-- ==== Sys2Proof/Laws/Slots.lean ====
section
/-!
SUPPORT. Sys2Proof/Laws/Slots.lean: the OR gates that follow their feeds change the slot channels alone (R324).
-/
namespace Sys2Proof.Machine

/-- The OR gates of a channel are its only change. -/
theorem Dev.followFeeds_same (d : Dev) (k : Nat) : d.followFeeds k = { d with slots := (d.followFeeds k).slots } := rfl

/-- The OR gates of every channel are the only change. -/
theorem Dev.followAllFeeds_same (d : Dev) : d.followAllFeeds = { d with slots := d.followAllFeeds.slots } := by
  refine foldl_keeps Dev.followFeeds (fun e => e = { d with slots := e.slots }) ?_ _ _ rfl
  intro b k h
  rw [Dev.followFeeds_same, h]

@[simp] theorem Dev.followFeeds_objs (d : Dev) (k : Nat) : (d.followFeeds k).objs = d.objs := rfl

@[simp] theorem Dev.num_followFeeds (d : Dev) (k : Nat) (j : Key) : (d.followFeeds k).num j = d.num j := rfl

@[simp] theorem Dev.followAllFeeds_objs (d : Dev) : d.followAllFeeds.objs = d.objs := by rw [Dev.followAllFeeds_same]

@[simp] theorem Dev.num_followAllFeeds (d : Dev) (k : Key) : d.followAllFeeds.num k = d.num k := by rw [Dev.followAllFeeds_same]; rfl

end Sys2Proof.Machine
end

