-- ==== Sys2Proof/Tests/Slice0.lean ====
section
/-!
SUPPORT. Sys2Proof/Tests/Slice0.lean: the manual's worked examples, well-formed and ill-formed commands, and for every
statement of Certificates/Slice0/Obligations.lean states and operands that meet its hypotheses, clause by clause.
-/
namespace Sys2Proof.Tests
open Sys2Proof.Machine Sys2Proof.Safety
set_option linter.unusedVariables false
set_option linter.unusedTactic false
set_option linter.unreachableTactic false

/-! States and operands for the tests. -/

/-- A state of a device with nothing waiting. -/
abbrev st (d : Dev) : State := { dev := d }

/-- Numbers of objects. -/
abbrev ob (l : List (Key × Nat)) : List (Key × Val) := l.map (fun e => (e.1, .num e.2))

/-- A device whose halves have been released. -/
abbrev rel (l : List (Key × Nat) := []) : Dev :=
  { pins := { porstN := true }, pa := { strapped := true, viewW := ⟨true, 1⟩, viewE := ⟨false, 1⟩, wdW := { running := true }, wdE := { running := true } },
    boot := { released := true, romPassW := true, romPassE := true }, objs := ob (l ++ [(Obj.rakeHolder, 0), (Obj.rakeEpoch, 1)]) }

/-- A device that runs firmware in both halves, its seam trained. -/
abbrev up (l : List (Key × Nat) := []) : Dev :=
  { rel with
    boot := { released := true, romPassW := true, romPassE := true, slotChosen := true, firmwareW := true, firmwareE := true, bootCommitDone := true, laneCalDone := true },
    objs := ob (l ++ [(Obj.rakeHolder, 0), (Obj.rakeEpoch, 1), (Obj.bootHealthyState, 1), (Obj.coreSeamState, 2)]) }

/-- An owner's session over the field network. -/
abbrev ses : Session := { sid := 1, transport := .net, role := .owner, scope := 0xFFFF, half := .west }

/-- A device with one session. -/
abbrev on (x : Session) (l : List (Key × Nat) := []) : State := st { up l with sessions := [x] }

/-- A request with one item. -/
abbrev rq (op : Nat) (i : Item) : FbpRequest := ⟨op, false, 1, [i]⟩

/-- Its bytes. -/
abbrev msg (op : Nat) (i : Item) : List Byte :=
  let b := encodeItem ⟨i.idx, i.sub, i.type, 0, i.data⟩
  beBytes 1 16 ++ beBytes 1 op ++ beBytes 2 0 ++ beBytes 4 1 ++ beBytes 2 0 ++ beBytes 2 1 ++ beBytes 2 b.length ++ beBytes 2 0 ++ b

/-- An item. -/
abbrev it (idx sub : Nat) (data : List Byte := []) : Item := ⟨idx, sub, 0, data⟩

/-- A session whose request waits. -/
abbrev held (op : Nat) (w : Wait) (i : Item) (x : Session := ses) : Session :=
  { x with exec := some { rid := 1, opcode := op, staged := false, todo := [i], done := [], wait := w, raw := msg op i } }

/-- The row of an object, with its record. -/
abbrev rowOf (idx sub : Nat) : ObjRow := ((findRec idx).bind (fun r => r.row sub)).getD ⟨0, .u8, .ro, .num 0, .none, .constant, .any, false⟩

abbrev recOf (idx : Nat) : ObjRec := (findRec idx).getD ⟨0, 0, 0, []⟩

theorem some_of {α : Type} (o : Option α) (d : α) (h : o.isSome = true) : o = some (o.getD d) := by
  cases o with
  | none => cases h
  | some a => rfl

/-- A posted write of four bytes. -/
abbrev tlp : Tlp := { type := .memWrite, addr := 0x1000, len := 4, data := zeros 4 }

abbrev fr : Frame := ⟨.tlp tlp, none⟩

/-- It in a queue: from port 0 to port 8, class IC1. -/
abbrev qf : QFrame := { id := 1, frame := fr, inPort := 0, inHalf := .west, outPort := 8, outHalf := .west, cls := 1, qcls := 1, colour := .green, cells := 1, account := .pool, node := none, enq := 0, c1 := 0, barrier := [], stallHeld := false, crossed := false }

/-- A port's objects: enabled in a role. -/
abbrev usedPort (p role : Nat) : List (Key × Nat) := [(Obj.portEnable p, 1), (Obj.portRole p, role)]

/-- A port whose link is up at 16 lanes and 64 GT/s. -/
abbrev livePort (p role : Nat) : List (Key × Nat) := usedPort p role ++ [(Obj.pstLtssm p, 3), (Obj.pstWidth p, 16), (Obj.pstRate p, 6)]

/-- A tracking entry of binding 5, and a completion of it. -/
abbrev tr : Track := { entry := 16384 * 3 + 7, host := some 0, fromTwin := false, link := 0, requester := 0, tag := 1, tc := 0, binding := 5, due := 8, issued := 0, type := .memRead, cls := 1, grant := 0, reg := none }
* * * * * * * * *
All lines from the one containing "abbrev livePort (p" through the end of the records, both ends included, are to be quoted exactly; please add nothing else.

abbrev livePort (p role : Nat) : List (Key × Nat) := usedPort p role ++ [(Obj.pstLtssm p, 3), (Obj.pstWidth p, 16), (Obj.pstRate p, 6)]

/-- A tracking entry of binding 5, and a completion of it. -/
abbrev tr : Track := { entry := 16384 * 3 + 7, host := some 0, fromTwin := false, link := 0, requester := 0, tag := 1, tc := 0, binding := 5, due := 8, issued := 0, type := .memRead, cls := 1, grant := 0, reg := none }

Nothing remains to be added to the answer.